Data has apparently already been downloaded and unpacked.


**Converting Raw Files into Training and Test Datasets**

In [25]:
cifar10_dir = './data/cifar-10-batches-py'
X_train, y_train, X_test, y_test = data_utils.load_CIFAR10(cifar10_dir)

# Checking the size of the training and testing data
print('Training data shape: ', X_train.shape)
print('Training labels shape: ', y_train.shape)
print('Test data shape: ', X_test.shape)
print('Test labels shape: ', y_test.shape)
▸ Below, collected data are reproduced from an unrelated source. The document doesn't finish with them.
-- ==== Sys2Proof/Machine/Exchange.lean ====
section
/-! DEFINITION. Partner stream slots (R483, R505) and the sending side of TXP: frames (R479 to R482), the
seal queue and the rekeys (R512 to R518, R529, R530), acknowledgements and NACKs sent (R490, R491), credit
and the active set (R494 to R499), fragments sent and their timers (R492, R493, R500, R501). -/

namespace Sys2Proof.Machine

/-! ## Slots (R483) -/

def wsFREE : Nat := 0
def wsHANDSHAKE : Nat := 1
def wsOPEN : Nat := 2
def wsQUARANTINE : Nat := 3

def pslotDflt : Nat → Option PSlot := fun _ => none
def Dev.pslot (d : Dev) (s : Nat) : Option PSlot := smapGet pslotDflt d.wxu.slots s
def Dev.setPslot (d : Dev) (s : Nat) (p : Option PSlot) : Dev := { d with wxu.slots := smapSet pslotDflt d.wxu.slots s p }
/-- Change a slot's record. -/
def Dev.onPslot (d : Dev) (s : Nat) (f : PSlot → PSlot) : Dev :=
  match d.pslot s with
  | some p => d.setPslot s (some (f p))
  | none => d

def Dev.slotState (d : Dev) (s : Nat) : Nat := d.get (WXU.SLOT_STATE.STATE s)
def Dev.slotGen (d : Dev) (s : Nat) : Nat := d.get (WXU.SLOT_STATE.GEN s)
def Dev.slotOpen (d : Dev) (s : Nat) : Bool := d.slotState s == wsOPEN
/-- The slots that have been issued. -/
def Dev.slotNumbers (d : Dev) : List Nat := (d.wxu.slots.filter (fun e => e.2.isSome)).map (·.1)
def Dev.openSlots (d : Dev) : List Nat := d.slotNumbers.filter (d.slotOpen ·)

/-- A slot just issued. -/
def PSlot.fresh (addr port anchor job now : Nat) : PSlot :=
  { addr := addr, port := port, anchor := anchor, job := job, addedAt := now, lastUse := now, eph := [], hello := [],
    helloSends := 0, helloAt := 0, peerHello := [], peerAt := 0, peerOk := false, shared := [], mkOwn := [], mkPeer := [],
    chain0 := [], confirmed := false, confirmIn := [], confirmAt := 0, causes := [], hsAccepted := none, retryAt := none,
    rekeyDue := false, rekeyTo := 0, txSeq := 0, dseq := 0, kept := [], streams := [], peerCreditSeq := 0, accLimit := 0,
    wantAt := none, rate := 0, sentAt := now, gapAt := 0, rateAt := now, goneSent := [], deficit := 0, paceAt := 0, seenHi := 0, seen := [], prevHi := 0,
    prevSeen := [], relCum := 0, relAbove := [], arrived := [], gapNacks := [], ackCount := 0, ackSince := 0, marks := 0,
    creditSeq := 0, limitSent := 0, creditAt := now, heardAt := now, silent := false, authed := false, limitHit := false,
    srtt := 0, rttvar := 0, srttAt := 0, shortPosted := false, backlog := 0, wantedAt := none, activeAt := 0,
    leavingAt := none, rekeyCmd := none }

/-- The own cell number: that of ROUND_CONFIG; 0xFF while it is pending (R522). -/
def Dev.cfgCell (d : Dev) : Nat := match d.rnd.cfg with | some c => c.cell | none => 0xFF

/-- The cell number frames carry: the own one, or while no round is configured that of the endorsement. -/
def Dev.ownCell (d : Dev) : Nat :=
  match d.rnd.cfg, d.sec.endorsement with
  | some c, _ => c.cell
  | none, some e => le e 6 1
  | none, none => 0xFF

/-- FRAG_LOG2 and the fragment size of the round's configuration. -/
def Dev.fragLog (d : Dev) : Nat := match d.rnd.cfg with | some c => c.fragLog2 | none => 13
def Dev.fragSize (d : Dev) : Nat := 2 ^ d.fragLog

/-! ## Far ports (R475 to R478) -/

def Dev.farUp (d : Dev) (p : Nat) : Bool :=
  decide (p < farPorts d.code) && d.flag (WXU.FAR_STATE.UP p) && d.flag (WXU.FAR_STATE.ENABLE p) && !d.csv.reviews.contains (uFar p)
def Dev.farUps (d : Dev) : List Nat := (List.range (farPorts d.code)).filter (d.farUp ·)

/-- Line rate C of the far ports that are up, in MB/s. -/
def Dev.farRate (d : Dev) : Nat := 50000 * d.farUps.length

/-- The next far port in rotation, another than `but` when one is up (R478, R492). -/
def Dev.farNext (d : Dev) (but : Option Nat) : Option Nat :=
  let order := ((List.range 4).map (fun i => (d.wxu.rot + 1 + i) % 4)).filter (d.farUp ·)
  match order.find? (fun p => some p != but) with
  | some p => some p
  | none => order.head?

def Dev.farIp6 (d : Dev) (p : Nat) : Nat :=
  ((d.get (WXU.FAR_IP6.ADDR p 0) * 2 ^ 32 + d.get (WXU.FAR_IP6.ADDR p 1)) * 2 ^ 32
    + d.get (WXU.FAR_IP6.ADDR p 2)) * 2 ^ 32 + d.get (WXU.FAR_IP6.ADDR p 3)
def Dev.farGw (d : Dev) (p : Nat) : Nat := d.get2 (WXU.FAR_GW_LO.MAC p) (WXU.FAR_GW_HI.MAC p)

/-- An IPv4 packet carrying UDP: DF, TTL 64, ECT(0) (R476, R479); its identification is 0, as for any packet
that is never fragmented. -/
def ip4Udp (src dst dscp sport dport : Nat) (pay : Bytes) : Bytes :=
  let len := 8 + pay.length
  let u := beBytes 2 sport ++ beBytes 2 dport ++ beBytes 2 len
  let sum := udpSum (beBytes 4 src ++ beBytes 4 dst ++ [0, 17] ++ beBytes 2 len) (u ++ [0, 0] ++ pay)
  let h (c : Nat) : Bytes := [0x45, BitVec.ofNat 8 (dscp * 4 + 2)] ++ beBytes 2 (20 + len) ++ [0, 0, 0x40, 0, 64, 17] ++ beBytes 2 c
    ++ beBytes 4 src ++ beBytes 4 dst
  h (65535 - onesSum (h 0) 0) ++ u ++ beBytes 2 sum ++ pay

/-- Send a TXP packet of a slot on a far port (R476, R479). -/
def Dev.farSend (d : Dev) (slot port dscp : Nat) (pay : Bytes) : Dev :=
  match d.pslot slot with
  | none => d
  | some p =>
    let f := if d.flag (WXU.SLOT_STATE.IPV4 slot) then
        ether (d.farGw port) (portMac (16 + port)) 0x0800 (ip4Udp (d.get (WXU.FAR_IP4.ADDR port)) p.addr dscp (0xC000 + slot) p.port pay)
      else ether (d.farGw port) (portMac (16 + port)) 0x86DD
        (ip6Udp (d.farIp6 port) p.addr dscp (Config.flowLabel slot port).toNat (0xC000 + slot) p.port pay)
    ((d.emit (.farFrame port f)).bump (WXU.FAR_TX.COUNT port) 1).onPslot slot (fun p => { p with sentAt := d.now })

/-! ## TXP frames (R479 to R482) -/

def tkDELTA : Nat := 1
def tkLOAN : Nat := 2
def tkACK : Nat := 3
def tkNACK : Nat := 4
def tkCREDIT : Nat := 5
def tkWANT : Nat := 6
def tkGONE : Nat := 7
def tkPROBE : Nat := 8
def tkREPLY : Nat := 9
def tkHANDSHAKE : Nat := 10

/-- The 48-byte header. KEY_PHASE and TX_SEQ are filled in as the frame is sealed. -/
def txpHeader (kind flags recv rgen sgen send epoch frag cell dseq acc shard ix len stream : Nat) : Bytes :=
  beBytes 1 (16 + kind) ++ beBytes 1 flags ++ beBytes 2 recv ++ beBytes 1 rgen ++ beBytes 1 sgen ++ beBytes 2 send
    ++ beBytes 2 epoch ++ beBytes 1 frag ++ beBytes 1 cell ++ zeros 4 ++ beBytes 4 dseq ++ beBytes 4 acc ++ beBytes 4 shard
    ++ beBytes 4 ix ++ beBytes 2 len ++ zeros 6 ++ beBytes 8 stream

def hKind (h : Bytes) : Nat := be h 0 1 % 16
def hFlags (h : Bytes) : Nat := be h 1 1
def hRecv (h : Bytes) : Nat := be h 2 2
def hRecvGen (h : Bytes) : Nat := be h 4 1
def hSendGen (h : Bytes) : Nat := be h 5 1
def hSend (h : Bytes) : Nat := be h 6 2
def hEpoch (h : Bytes) : Nat := be h 8 2
def hFrag (h : Bytes) : Nat := be h 10 1
def hCell (h : Bytes) : Nat := be h 11 1
def hSeq (h : Bytes) : Nat := be h 12 4
def hDseq (h : Bytes) : Nat := be h 16 4
def hAcc (h : Bytes) : Nat := be h 20 4
def hShard (h : Bytes) : Nat := be h 24 4
def hFragIx (h : Bytes) : Nat := be h 28 4
def hLen (h : Bytes) : Nat := be h 32 2
def hStream (h : Bytes) : Nat := be h 40 8
def hPhase (h : Bytes) : Nat := b2n (bit (hFlags h) 2)
/-- Is a header one of DELTA or LOAN? -/
def hIsData (h : Bytes) : Bool := hKind h == tkDELTA || hKind h == tkLOAN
Training data shape:  (50000, 32, 32, 3)
Training labels shape:  (50000,)
Test data shape:  (10000, 32, 32, 3)
Test labels shape:  (10000,)


**Reshaping and Appending the Bias**

In [26]:
# reshaping data and placing into rows
X_train = np.reshape(X_train, (X_train.shape[0], -1))
X_test = np.reshape(X_test, (X_test.shape[0], -1))
print(X_train.shape, X_test.shape)

(50000, 3072) (10000, 3072)


In [27]:
# append 1 in the last column to cater for bias and transform into columns
X_train = np.append(X_train, np.ones((X_train.shape[0],1)), axis=1)
X_test = np.append(X_test, np.ones((X_test.shape[0],1)), axis=1)
X_train = np.transpose(X_train)
X_test = np.transpose(X_test)
print(X_train.shape, X_test.shape)

(3073, 50000) (3073, 10000)


**Computing SVM Loss**

The loss for $i$th example is given by:

$$L_i = \sum_{j\neq y_i} \max(0, s_j - s_{y_i} + \Delta)$$

where $s_j$ is the score for $j$th class and $s_{y_i}$ is the score for the true class $y_i$. For a linear classifier

$$s_j = \mathbf{W}x_{i}+b$$ which is reduced to

$$s_j = \mathbf{W}x_{i}$$

if we embed the bias $b$ with in the weight matrix $\mathbf{W}$. We keep  $\Delta = 1$ as a fixed parameter. If we sum all losses over all examples and add the regularization factor, the total loss becomes:

$$L=\underbrace{\frac{1}{N}\sum_{i}L_{i}}_{\text{data loss}}+\underbrace{\lambda R(\mathbf{W})}_{\text{regularization loss}}$$

where

$$R(\mathbf{W}) = \sum_k\sum_l\mathbf{W}_{k,l}^2$$

and $\lambda$ is a hyperparameter chosen during validation.


In [28]:
def loss_svm(W, X, y, r_lambda):
    """
    Compute the SVM loss.
    
    Input Parameters
    ----------
    W: (K, D+1) array of weights, K is the number of classes and D is the dimension of one sample plus bias
    X: (D+1, N) array of training data, each column is a training sample with D-dimension plus bias
    y: (N, ) 1-dimension array of target data with length N with lables 0,1, ... K-1, for K classes
    r_lambda: (float) regularization strength for optimization.

    Returns
    -------
    loss: (float)
    """
    
    # initialization
    loss = 0.0
    delta = 1.0
    N = y.shape[0]

    # compute all scores s_j
    scores = W.dot(X) # [K x N] matrix
 
    # get the true class score 
    true_class_score = scores[y, range(N)] # [1 x N]
    
    margins = scores - true_class_score + delta # [K x N]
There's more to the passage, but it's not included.